*** Opening of RECORDED INFORMATION ***

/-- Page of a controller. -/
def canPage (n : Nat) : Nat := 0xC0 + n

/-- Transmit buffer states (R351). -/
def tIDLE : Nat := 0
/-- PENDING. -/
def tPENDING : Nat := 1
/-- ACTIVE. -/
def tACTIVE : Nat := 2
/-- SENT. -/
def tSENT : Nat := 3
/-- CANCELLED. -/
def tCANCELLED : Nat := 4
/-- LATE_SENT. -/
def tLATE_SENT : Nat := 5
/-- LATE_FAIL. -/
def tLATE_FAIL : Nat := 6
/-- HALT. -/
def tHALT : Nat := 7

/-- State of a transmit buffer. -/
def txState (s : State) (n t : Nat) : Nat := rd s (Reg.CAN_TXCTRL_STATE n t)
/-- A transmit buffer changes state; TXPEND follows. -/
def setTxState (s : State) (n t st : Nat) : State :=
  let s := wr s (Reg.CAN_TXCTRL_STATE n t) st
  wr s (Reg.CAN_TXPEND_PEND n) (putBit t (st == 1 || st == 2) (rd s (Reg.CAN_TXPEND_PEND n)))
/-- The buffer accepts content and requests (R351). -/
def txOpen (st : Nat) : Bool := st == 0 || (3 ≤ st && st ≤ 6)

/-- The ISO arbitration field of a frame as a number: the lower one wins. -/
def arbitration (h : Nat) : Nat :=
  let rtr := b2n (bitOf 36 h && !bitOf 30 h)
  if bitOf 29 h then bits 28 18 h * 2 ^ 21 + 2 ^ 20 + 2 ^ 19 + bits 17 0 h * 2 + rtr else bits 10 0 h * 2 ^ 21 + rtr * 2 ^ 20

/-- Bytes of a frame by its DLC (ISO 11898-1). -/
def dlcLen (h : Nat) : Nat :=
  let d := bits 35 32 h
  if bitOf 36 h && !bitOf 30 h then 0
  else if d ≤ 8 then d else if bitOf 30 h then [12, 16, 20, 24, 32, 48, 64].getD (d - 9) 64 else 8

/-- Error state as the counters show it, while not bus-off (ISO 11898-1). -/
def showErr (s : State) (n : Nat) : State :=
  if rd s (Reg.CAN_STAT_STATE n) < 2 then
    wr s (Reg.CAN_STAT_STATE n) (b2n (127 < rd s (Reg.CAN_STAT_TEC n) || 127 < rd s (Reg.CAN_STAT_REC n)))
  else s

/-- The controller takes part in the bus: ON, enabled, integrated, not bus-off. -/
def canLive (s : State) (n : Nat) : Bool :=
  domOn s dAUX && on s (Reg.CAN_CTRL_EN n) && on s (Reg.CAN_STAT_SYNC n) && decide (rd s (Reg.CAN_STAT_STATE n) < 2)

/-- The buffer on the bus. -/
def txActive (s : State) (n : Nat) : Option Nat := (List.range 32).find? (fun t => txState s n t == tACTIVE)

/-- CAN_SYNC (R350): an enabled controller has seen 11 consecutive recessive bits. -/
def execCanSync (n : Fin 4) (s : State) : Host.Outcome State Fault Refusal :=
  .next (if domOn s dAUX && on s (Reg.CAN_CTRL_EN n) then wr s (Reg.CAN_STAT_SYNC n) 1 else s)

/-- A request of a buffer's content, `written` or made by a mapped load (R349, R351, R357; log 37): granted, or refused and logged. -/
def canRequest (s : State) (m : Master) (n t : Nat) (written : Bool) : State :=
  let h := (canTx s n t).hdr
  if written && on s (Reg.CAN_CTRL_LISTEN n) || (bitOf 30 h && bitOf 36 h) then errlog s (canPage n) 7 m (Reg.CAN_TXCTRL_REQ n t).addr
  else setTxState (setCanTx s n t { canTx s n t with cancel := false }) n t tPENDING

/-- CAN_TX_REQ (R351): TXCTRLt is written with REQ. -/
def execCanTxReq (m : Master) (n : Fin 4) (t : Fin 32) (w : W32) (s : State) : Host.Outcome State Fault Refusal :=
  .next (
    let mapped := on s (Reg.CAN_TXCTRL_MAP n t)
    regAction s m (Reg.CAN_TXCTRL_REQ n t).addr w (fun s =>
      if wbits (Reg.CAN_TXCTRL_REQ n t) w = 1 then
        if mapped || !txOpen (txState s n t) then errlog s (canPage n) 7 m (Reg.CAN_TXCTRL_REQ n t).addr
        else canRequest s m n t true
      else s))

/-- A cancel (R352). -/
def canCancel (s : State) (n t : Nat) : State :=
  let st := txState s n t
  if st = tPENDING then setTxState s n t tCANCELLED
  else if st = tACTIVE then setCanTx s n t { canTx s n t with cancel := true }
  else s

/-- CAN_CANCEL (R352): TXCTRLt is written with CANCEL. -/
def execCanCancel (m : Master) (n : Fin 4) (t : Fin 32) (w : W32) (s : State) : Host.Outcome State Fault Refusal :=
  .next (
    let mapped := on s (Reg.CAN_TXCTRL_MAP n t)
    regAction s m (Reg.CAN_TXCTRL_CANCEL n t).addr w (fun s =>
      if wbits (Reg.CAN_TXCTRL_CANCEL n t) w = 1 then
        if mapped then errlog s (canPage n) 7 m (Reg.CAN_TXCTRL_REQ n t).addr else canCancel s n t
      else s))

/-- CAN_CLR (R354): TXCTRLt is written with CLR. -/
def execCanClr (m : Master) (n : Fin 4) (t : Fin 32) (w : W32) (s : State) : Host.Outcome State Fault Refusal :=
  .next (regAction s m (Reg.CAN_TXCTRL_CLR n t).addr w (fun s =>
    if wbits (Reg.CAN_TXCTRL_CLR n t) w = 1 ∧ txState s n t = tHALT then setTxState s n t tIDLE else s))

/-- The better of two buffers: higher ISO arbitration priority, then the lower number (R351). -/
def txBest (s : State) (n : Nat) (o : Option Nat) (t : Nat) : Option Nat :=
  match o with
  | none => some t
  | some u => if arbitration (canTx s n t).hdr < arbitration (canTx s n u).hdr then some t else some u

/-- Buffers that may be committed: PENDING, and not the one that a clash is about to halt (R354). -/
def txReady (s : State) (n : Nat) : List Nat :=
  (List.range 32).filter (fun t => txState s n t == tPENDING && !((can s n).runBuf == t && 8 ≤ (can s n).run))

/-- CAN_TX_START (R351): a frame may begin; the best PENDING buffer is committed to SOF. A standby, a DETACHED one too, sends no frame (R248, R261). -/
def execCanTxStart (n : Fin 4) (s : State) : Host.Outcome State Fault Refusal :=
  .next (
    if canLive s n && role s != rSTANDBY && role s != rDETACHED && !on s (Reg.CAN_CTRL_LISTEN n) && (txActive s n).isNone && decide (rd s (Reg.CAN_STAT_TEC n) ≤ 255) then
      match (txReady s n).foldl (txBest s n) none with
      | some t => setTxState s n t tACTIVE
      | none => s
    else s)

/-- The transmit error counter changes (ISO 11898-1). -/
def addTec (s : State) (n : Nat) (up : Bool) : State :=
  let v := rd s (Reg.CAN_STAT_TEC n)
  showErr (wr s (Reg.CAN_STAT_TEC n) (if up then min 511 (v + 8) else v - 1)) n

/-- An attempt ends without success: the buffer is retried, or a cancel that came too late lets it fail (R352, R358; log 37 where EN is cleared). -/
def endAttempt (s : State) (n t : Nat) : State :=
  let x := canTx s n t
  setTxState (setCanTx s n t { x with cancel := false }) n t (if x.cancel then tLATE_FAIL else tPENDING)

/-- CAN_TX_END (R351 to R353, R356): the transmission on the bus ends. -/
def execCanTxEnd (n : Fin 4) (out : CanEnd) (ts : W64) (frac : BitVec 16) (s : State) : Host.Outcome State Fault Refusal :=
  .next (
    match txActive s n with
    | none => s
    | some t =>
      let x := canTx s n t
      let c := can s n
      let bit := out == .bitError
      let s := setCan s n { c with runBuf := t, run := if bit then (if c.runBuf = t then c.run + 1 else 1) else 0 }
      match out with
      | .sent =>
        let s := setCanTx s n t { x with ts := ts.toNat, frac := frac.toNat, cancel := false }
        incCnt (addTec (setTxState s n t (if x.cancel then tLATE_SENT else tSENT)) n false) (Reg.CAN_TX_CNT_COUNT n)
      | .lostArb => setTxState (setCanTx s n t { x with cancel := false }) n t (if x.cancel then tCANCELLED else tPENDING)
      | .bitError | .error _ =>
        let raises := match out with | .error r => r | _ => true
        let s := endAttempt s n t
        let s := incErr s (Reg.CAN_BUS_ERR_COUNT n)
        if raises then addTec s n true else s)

*** Close of RECORDED INFORMATION ***

== EXERCISE BRIEF ==
All lines with the word "committed" should be copied from the material above.

== EXERCISE RESPONSE ==
/-- Buffers that may be committed: PENDING, and not the one that a clash is about to halt (R354). -/
/-- CAN_TX_START (R351): a frame may begin; the best PENDING buffer is committed to SOF. A standby, a DETACHED one too, sends no frame (R248, R261). -/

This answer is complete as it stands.